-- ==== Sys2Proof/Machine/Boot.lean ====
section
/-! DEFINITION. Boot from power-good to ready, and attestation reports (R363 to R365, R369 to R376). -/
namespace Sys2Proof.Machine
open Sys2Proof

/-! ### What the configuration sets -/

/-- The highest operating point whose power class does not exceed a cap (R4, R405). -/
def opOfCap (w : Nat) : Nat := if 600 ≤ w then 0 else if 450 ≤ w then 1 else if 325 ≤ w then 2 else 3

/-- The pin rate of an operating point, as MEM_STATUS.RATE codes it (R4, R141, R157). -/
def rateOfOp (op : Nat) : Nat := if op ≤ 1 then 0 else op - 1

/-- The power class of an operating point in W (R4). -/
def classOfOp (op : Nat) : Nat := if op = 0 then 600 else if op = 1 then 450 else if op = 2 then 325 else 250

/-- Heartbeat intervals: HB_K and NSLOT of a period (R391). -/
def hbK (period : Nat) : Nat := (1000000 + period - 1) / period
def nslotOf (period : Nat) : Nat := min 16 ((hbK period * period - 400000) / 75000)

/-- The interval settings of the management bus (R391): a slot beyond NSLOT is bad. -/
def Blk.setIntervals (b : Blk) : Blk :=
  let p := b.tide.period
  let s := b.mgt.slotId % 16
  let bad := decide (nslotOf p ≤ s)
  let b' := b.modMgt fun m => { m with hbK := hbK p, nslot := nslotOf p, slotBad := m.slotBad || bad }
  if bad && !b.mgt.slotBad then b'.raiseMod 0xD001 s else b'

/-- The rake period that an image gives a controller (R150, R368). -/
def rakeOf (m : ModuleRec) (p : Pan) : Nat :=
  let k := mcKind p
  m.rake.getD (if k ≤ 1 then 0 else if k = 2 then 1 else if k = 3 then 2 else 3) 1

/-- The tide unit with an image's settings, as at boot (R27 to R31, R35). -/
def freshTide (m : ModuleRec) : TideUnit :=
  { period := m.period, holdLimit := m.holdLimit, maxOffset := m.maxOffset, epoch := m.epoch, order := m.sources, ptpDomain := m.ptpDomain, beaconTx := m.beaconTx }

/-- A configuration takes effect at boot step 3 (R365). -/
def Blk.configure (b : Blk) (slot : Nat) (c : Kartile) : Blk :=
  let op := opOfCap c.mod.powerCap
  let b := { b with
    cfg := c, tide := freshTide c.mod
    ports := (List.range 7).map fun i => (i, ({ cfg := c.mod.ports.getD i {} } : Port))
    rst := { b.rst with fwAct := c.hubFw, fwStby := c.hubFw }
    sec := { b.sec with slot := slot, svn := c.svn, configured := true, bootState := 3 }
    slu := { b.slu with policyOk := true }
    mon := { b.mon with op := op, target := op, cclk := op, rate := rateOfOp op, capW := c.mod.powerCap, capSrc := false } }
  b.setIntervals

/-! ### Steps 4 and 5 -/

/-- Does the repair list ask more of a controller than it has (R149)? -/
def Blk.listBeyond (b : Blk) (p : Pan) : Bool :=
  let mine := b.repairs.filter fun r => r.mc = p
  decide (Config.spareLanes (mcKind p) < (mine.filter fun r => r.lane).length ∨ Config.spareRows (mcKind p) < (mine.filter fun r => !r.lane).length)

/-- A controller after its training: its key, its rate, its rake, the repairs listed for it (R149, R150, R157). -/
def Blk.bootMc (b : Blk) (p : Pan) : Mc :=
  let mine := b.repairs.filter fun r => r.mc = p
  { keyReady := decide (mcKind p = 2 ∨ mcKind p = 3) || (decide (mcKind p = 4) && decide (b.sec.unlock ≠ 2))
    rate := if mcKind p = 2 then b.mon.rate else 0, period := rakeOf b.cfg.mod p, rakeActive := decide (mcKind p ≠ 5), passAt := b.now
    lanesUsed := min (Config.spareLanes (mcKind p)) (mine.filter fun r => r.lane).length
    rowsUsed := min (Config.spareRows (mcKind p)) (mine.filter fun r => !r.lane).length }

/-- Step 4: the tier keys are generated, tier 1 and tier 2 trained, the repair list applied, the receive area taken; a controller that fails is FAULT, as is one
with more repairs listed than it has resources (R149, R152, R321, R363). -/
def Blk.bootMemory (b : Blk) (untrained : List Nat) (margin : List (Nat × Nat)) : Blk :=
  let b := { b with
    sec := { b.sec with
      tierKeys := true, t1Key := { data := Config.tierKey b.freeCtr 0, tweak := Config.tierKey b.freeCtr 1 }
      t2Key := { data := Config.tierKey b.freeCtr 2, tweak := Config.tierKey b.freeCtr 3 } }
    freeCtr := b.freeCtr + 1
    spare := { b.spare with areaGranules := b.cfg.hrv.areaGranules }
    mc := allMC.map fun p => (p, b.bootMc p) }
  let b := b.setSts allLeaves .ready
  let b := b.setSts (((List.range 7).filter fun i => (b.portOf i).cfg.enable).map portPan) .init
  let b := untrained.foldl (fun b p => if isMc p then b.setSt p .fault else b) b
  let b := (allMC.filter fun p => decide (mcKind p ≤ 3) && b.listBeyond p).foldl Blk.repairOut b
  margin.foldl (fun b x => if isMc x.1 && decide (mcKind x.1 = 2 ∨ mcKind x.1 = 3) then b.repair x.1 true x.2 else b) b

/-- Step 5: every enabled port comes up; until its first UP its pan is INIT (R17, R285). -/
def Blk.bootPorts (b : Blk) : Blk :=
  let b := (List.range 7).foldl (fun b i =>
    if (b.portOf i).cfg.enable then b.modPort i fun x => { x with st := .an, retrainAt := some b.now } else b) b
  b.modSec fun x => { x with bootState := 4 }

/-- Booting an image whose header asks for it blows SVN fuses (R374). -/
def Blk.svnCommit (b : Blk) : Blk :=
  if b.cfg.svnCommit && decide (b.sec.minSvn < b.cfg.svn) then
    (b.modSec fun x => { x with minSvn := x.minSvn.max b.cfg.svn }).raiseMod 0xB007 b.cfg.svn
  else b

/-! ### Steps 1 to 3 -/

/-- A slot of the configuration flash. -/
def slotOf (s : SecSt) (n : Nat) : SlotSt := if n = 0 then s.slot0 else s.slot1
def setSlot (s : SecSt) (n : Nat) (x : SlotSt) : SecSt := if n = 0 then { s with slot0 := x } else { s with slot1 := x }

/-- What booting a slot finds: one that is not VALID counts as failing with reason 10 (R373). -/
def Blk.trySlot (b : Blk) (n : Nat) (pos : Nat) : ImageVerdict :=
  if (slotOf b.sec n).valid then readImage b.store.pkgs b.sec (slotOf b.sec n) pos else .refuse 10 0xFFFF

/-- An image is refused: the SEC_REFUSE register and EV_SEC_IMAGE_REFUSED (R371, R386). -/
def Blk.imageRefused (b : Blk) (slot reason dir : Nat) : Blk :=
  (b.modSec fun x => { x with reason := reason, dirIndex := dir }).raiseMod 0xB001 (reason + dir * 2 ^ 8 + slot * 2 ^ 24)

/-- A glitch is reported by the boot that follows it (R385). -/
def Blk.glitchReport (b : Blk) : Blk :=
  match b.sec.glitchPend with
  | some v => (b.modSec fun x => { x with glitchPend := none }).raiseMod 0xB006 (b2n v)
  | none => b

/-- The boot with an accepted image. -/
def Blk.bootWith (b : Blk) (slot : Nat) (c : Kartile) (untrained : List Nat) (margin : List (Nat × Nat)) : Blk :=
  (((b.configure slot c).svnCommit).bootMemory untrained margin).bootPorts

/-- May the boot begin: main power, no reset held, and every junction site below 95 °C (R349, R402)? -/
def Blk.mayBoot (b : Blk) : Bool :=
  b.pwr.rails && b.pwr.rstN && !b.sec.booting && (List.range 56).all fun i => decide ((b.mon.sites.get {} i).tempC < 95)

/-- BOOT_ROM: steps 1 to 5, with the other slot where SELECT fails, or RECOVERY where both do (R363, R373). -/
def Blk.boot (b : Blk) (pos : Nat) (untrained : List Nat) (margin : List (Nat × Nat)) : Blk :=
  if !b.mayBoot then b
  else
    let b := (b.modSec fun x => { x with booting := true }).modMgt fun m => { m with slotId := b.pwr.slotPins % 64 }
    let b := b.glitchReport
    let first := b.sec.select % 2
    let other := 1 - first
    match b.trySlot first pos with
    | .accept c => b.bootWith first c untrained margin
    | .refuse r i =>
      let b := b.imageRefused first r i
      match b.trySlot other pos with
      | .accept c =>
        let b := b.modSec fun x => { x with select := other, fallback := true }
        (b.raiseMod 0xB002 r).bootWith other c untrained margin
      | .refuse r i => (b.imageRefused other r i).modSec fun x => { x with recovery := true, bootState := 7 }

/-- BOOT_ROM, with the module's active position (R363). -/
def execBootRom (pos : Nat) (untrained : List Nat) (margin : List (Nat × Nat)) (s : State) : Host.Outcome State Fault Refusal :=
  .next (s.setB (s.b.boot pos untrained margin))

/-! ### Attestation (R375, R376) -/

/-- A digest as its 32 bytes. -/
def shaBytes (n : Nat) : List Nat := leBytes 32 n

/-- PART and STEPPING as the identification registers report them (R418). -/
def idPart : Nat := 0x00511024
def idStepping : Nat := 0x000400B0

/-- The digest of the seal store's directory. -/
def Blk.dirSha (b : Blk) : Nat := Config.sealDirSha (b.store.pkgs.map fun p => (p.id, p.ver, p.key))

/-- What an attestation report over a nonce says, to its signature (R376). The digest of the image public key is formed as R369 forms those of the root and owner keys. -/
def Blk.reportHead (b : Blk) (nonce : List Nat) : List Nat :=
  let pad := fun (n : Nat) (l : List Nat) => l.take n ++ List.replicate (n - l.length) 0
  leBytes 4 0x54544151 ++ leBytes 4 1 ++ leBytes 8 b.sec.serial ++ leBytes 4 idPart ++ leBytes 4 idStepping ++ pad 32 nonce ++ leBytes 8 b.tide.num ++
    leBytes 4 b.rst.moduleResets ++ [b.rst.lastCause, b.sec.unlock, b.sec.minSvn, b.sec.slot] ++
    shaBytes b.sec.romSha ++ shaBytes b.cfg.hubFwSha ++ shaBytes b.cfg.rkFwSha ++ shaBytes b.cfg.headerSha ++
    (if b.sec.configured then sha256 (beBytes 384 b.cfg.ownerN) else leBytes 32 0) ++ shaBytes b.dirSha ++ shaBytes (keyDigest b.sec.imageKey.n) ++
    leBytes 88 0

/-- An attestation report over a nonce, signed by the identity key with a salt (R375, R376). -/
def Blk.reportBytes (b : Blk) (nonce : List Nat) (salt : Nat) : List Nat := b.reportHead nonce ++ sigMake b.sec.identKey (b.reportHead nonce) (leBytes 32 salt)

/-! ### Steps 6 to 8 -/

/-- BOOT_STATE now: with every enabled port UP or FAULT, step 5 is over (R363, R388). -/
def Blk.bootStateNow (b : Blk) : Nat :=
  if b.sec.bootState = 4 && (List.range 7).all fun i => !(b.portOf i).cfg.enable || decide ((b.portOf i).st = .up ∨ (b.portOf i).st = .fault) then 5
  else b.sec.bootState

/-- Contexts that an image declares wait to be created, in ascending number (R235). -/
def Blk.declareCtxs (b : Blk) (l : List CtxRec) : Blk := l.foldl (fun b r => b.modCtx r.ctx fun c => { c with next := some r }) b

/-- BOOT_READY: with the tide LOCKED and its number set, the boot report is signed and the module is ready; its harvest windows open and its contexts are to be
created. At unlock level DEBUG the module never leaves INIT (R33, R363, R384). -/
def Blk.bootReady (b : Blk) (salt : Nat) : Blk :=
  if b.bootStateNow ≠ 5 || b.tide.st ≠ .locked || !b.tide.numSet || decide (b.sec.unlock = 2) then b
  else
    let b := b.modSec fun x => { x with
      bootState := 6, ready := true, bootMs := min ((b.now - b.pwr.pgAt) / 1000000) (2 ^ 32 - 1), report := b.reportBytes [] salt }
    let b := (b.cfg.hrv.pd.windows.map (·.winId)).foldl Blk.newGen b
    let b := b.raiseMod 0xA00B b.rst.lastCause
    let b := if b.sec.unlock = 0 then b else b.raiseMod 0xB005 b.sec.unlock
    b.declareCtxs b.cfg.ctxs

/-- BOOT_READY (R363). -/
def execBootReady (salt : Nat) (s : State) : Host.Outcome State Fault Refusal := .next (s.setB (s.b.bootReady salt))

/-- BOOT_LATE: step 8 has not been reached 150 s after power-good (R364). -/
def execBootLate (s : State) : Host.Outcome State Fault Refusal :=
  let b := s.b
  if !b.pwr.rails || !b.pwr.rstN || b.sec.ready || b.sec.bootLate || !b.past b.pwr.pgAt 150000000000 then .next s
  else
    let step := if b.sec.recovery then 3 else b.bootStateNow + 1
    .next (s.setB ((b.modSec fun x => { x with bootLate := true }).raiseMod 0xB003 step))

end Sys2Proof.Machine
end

- - -

Work to be completed
From the listing above, collect each line in which the string "listBeyond" appears.

Response to the task
def Blk.listBeyond (b : Blk) (p : Pan) : Bool :=
  let b := (allMC.filter fun p => decide (mcKind p ≤ 3) && b.listBeyond p).foldl Blk.repairOut b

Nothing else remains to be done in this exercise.